Kim, Adweek gushingly writes, has “entered that rare pantheon of mononymous celebrities” like “Madonna and Oprah, Pele and Plato.”
The main thrust of the piece focuses on Kim Kardashian: Hollywood, the addictive Glu Mobile app that launched last summer. According to Adweek, the game has collected 28 million downloads and 11 billion minutes of playing time—and has even led to embarrassing social media moments involving government employees.
Kim says that Glu Mobile approached her about the app just after she give birth to North West, and she brought the idea to her husband, Kanye West, who immediately green-lit it. “Oh my God, you have to do a video game? It's so cool,” Kanye told her.
Coincidentally, Kim was traveling to Mexico the day of the launch and one of the activities in the app, where you literally play as avatar Kim, is a Mexico vacation. Now, users actually live vicariously through Kim in the game, mimicking her real-life vacations. “Once I started posting pictures through Instagram that I was in Mexico, everyone was playing along [and saying], ‘I just updated my game, and I'm in Mexico with you,’” Kim said. “They would literally get a bikini like the one I had Instagrammed in a photo.”

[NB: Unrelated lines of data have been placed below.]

-- ==== Sys2Proof/Laws/State.lean ====
section
/-! SUPPORT. The fields of the state, of a team and of its registers after each named update. -/

namespace Sys2Proof.Machine

/-! ### setTeam -/

@[simp] theorem State.setTeam_cur (s : State) (k : Nat) (t : Team) : (s.setTeam k t).cur = s.cur := rfl
@[simp] theorem State.setTeam_draws (s : State) (k : Nat) (t : Team) : (s.setTeam k t).draws = s.draws := rfl
@[simp] theorem State.setTeam_inputs (s : State) (k : Nat) (t : Team) : (s.setTeam k t).inputs = s.inputs := rfl
@[simp] theorem State.setTeam_nextId (s : State) (k : Nat) (t : Team) : (s.setTeam k t).nextId = s.nextId := rfl
@[simp] theorem State.setTeam_clock (s : State) (k : Nat) (t : Team) : (s.setTeam k t).clock = s.clock := rfl
@[simp] theorem State.setTeam_cycle (s : State) (k : Nat) (t : Team) : (s.setTeam k t).cycle = s.cycle := rfl
@[simp] theorem State.setTeam_dram (s : State) (k : Nat) (t : Team) : (s.setTeam k t).dram = s.dram := rfl
@[simp] theorem State.setTeam_dramPoison (s : State) (k : Nat) (t : Team) : (s.setTeam k t).dramPoison = s.dramPoison := rfl
@[simp] theorem State.setTeam_host (s : State) (k : Nat) (t : Team) : (s.setTeam k t).host = s.host := rfl
@[simp] theorem State.setTeam_hostPoison (s : State) (k : Nat) (t : Team) : (s.setTeam k t).hostPoison = s.hostPoison := rfl
@[simp] theorem State.setTeam_spm (s : State) (k : Nat) (t : Team) : (s.setTeam k t).spm = s.spm := rfl
@[simp] theorem State.setTeam_spmPoison (s : State) (k : Nat) (t : Team) : (s.setTeam k t).spmPoison = s.spmPoison := rfl
@[simp] theorem State.setTeam_corrected (s : State) (k : Nat) (t : Team) : (s.setTeam k t).corrected = s.corrected := rfl
@[simp] theorem State.setTeam_rot (s : State) (k : Nat) (t : Team) : (s.setTeam k t).rot = s.rot := rfl
@[simp] theorem State.setTeam_tlb (s : State) (k : Nat) (t : Team) : (s.setTeam k t).tlb = s.tlb := rfl
@[simp] theorem State.setTeam_walks (s : State) (k : Nat) (t : Team) : (s.setTeam k t).walks = s.walks := rfl
@[simp] theorem State.setTeam_lines (s : State) (k : Nat) (t : Team) : (s.setTeam k t).lines = s.lines := rfl
@[simp] theorem State.setTeam_bars (s : State) (k : Nat) (t : Team) : (s.setTeam k t).bars = s.bars := rfl
@[simp] theorem State.setTeam_grants (s : State) (k : Nat) (t : Team) : (s.setTeam k t).grants = s.grants := rfl
@[simp] theorem State.setTeam_stripes (s : State) (k : Nat) (t : Team) : (s.setTeam k t).stripes = s.stripes := rfl
@[simp] theorem State.setTeam_setSeq (s : State) (k : Nat) (t : Team) : (s.setTeam k t).setSeq = s.setSeq := rfl
@[simp] theorem State.setTeam_teams (s : State) (k : Nat) (t : Team) : (s.setTeam k t).teams = s.teams.put k t := rfl
@[simp] theorem State.setTeam_blocks (s : State) (k : Nat) (t : Team) : (s.setTeam k t).blocks = s.blocks := rfl
@[simp] theorem State.setTeam_grids (s : State) (k : Nat) (t : Team) : (s.setTeam k t).grids = s.grids := rfl
@[simp] theorem State.setTeam_tenants (s : State) (k : Nat) (t : Team) : (s.setTeam k t).tenants = s.tenants := rfl
@[simp] theorem State.setTeam_partitions (s : State) (k : Nat) (t : Team) : (s.setTeam k t).partitions = s.partitions := rfl
@[simp] theorem State.setTeam_fns (s : State) (k : Nat) (t : Team) : (s.setTeam k t).fns = s.fns := rfl
@[simp] theorem State.setTeam_reqs (s : State) (k : Nat) (t : Team) : (s.setTeam k t).reqs = s.reqs := rfl
@[simp] theorem State.setTeam_cmds (s : State) (k : Nat) (t : Team) : (s.setTeam k t).cmds = s.cmds := rfl
@[simp] theorem State.setTeam_msteps (s : State) (k : Nat) (t : Team) : (s.setTeam k t).msteps = s.msteps := rfl
@[simp] theorem State.setTeam_latches (s : State) (k : Nat) (t : Team) : (s.setTeam k t).latches = s.latches := rfl
@[simp] theorem State.setTeam_mreads (s : State) (k : Nat) (t : Team) : (s.setTeam k t).mreads = s.mreads := rfl
@[simp] theorem State.setTeam_segments (s : State) (k : Nat) (t : Team) : (s.setTeam k t).segments = s.segments := rfl
@[simp] theorem State.setTeam_msgs (s : State) (k : Nat) (t : Team) : (s.setTeam k t).msgs = s.msgs := rfl
@[simp] theorem State.setTeam_arising (s : State) (k : Nat) (t : Team) : (s.setTeam k t).arising = s.arising := rfl
@[simp] theorem State.setTeam_sysEvents (s : State) (k : Nat) (t : Team) : (s.setTeam k t).sysEvents = s.sysEvents := rfl
@[simp] theorem State.setTeam_pageChange (s : State) (k : Nat) (t : Team) : (s.setTeam k t).pageChange = s.pageChange := rfl
@[simp] theorem State.setTeam_fabric (s : State) (k : Nat) (t : Team) : (s.setTeam k t).fabric = s.fabric := rfl
@[simp] theorem State.setTeam_crosspoints (s : State) (k : Nat) (t : Team) : (s.setTeam k t).crosspoints = s.crosspoints := rfl
@[simp] theorem State.setTeam_channels (s : State) (k : Nat) (t : Team) : (s.setTeam k t).channels = s.channels := rfl
@[simp] theorem State.setTeam_quadLast (s : State) (k : Nat) (t : Team) : (s.setTeam k t).quadLast = s.quadLast := rfl
@[simp] theorem State.setTeam_ports (s : State) (k : Nat) (t : Team) : (s.setTeam k t).ports = s.ports := rfl
@[simp] theorem State.setTeam_droppedPackets (s : State) (k : Nat) (t : Team) : (s.setTeam k t).droppedPackets = s.droppedPackets := rfl
@[simp] theorem State.setTeam_droppedDoorbells (s : State) (k : Nat) (t : Team) : (s.setTeam k t).droppedDoorbells = s.droppedDoorbells := rfl
@[simp] theorem State.setTeam_powerSt (s : State) (k : Nat) (t : Team) : (s.setTeam k t).powerSt = s.powerSt := rfl
@[simp] theorem State.setTeam_ready (s : State) (k : Nat) (t : Team) : (s.setTeam k t).ready = s.ready := rfl
@[simp] theorem State.setTeam_faultPin (s : State) (k : Nat) (t : Team) : (s.setTeam k t).faultPin = s.faultPin := rfl
@[simp] theorem State.setTeam_faultCause (s : State) (k : Nat) (t : Team) : (s.setTeam k t).faultCause = s.faultCause := rfl
@[simp] theorem State.setTeam_faultDetail (s : State) (k : Nat) (t : Team) : (s.setTeam k t).faultDetail = s.faultDetail := rfl
@[simp] theorem State.setTeam_mhz (s : State) (k : Nat) (t : Team) : (s.setTeam k t).mhz = s.mhz := rfl
@[simp] theorem State.setTeam_cap (s : State) (k : Nat) (t : Team) : (s.setTeam k t).cap = s.cap := rfl
@[simp] theorem State.setTeam_imageA (s : State) (k : Nat) (t : Team) : (s.setTeam k t).imageA = s.imageA := rfl
@[simp] theorem State.setTeam_imageB (s : State) (k : Nat) (t : Team) : (s.setTeam k t).imageB = s.imageB := rfl
@[simp] theorem State.setTeam_activeB (s : State) (k : Nat) (t : Team) : (s.setTeam k t).activeB = s.activeB := rfl
@[simp] theorem State.setTeam_bootedB (s : State) (k : Nat) (t : Team) : (s.setTeam k t).bootedB = s.bootedB := rfl
@[simp] theorem State.setTeam_rollback (s : State) (k : Nat) (t : Team) : (s.setTeam k t).rollback = s.rollback := rfl
@[simp] theorem State.setTeam_tier (s : State) (k : Nat) (t : Team) : (s.setTeam k t).tier = s.tier := rfl
@[simp] theorem State.setTeam_checkpointing (s : State) (k : Nat) (t : Team) : (s.setTeam k t).checkpointing = s.checkpointing := rfl
@[simp] theorem State.setTeam_restoring (s : State) (k : Nat) (t : Team) : (s.setTeam k t).restoring = s.restoring := rfl
@[simp] theorem State.setTeam_heldResets (s : State) (k : Nat) (t : Team) : (s.setTeam k t).heldResets = s.heldResets := rfl
@[simp] theorem State.setTeam_usage (s : State) (k : Nat) (t : Team) : (s.setTeam k t).usage = s.usage := rfl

She added, “People thought we were doing that on purpose and that it was planned, and it wasn't. We realized that it worked so well because we are in such good communication—myself and the Glu team—to make updates in real time. I try to tell them as far in advance of when I know I have a trip planned, and we try to get as many lifelike things that I'm actually doing to really happen in the game so you can play along with my real life.”
The “mononymous” celebrity also touched on her upcoming book of selfies out this spring, which opens with “my first selfie in 1984” to the present. Kim also offers an explanation of sorts as to why she's addicted to taking (and sharing) selfies.
Behold:
“So many people think that taking so many selfies is just ridiculous. For me, what's so funny is I love taking pictures and posting them on social media for memories. I genuinely love the glam of life and hair and makeup and all of that, so I love just sharing my life with people—that's who I've been. I live my life on a reality show. But sometimes people take it very seriously, or they think it's ridiculous. I'm kind of letting them know, yes, it is ridiculous, but it's all fun. I can look at a photo on social media and see a picture and know exactly where I was by the outfit I had on or who I was with. I take it more as a fun, emotional scrapbook that I love to look back on.”
It's no James Franco-penned New York Times essay, but there you have it.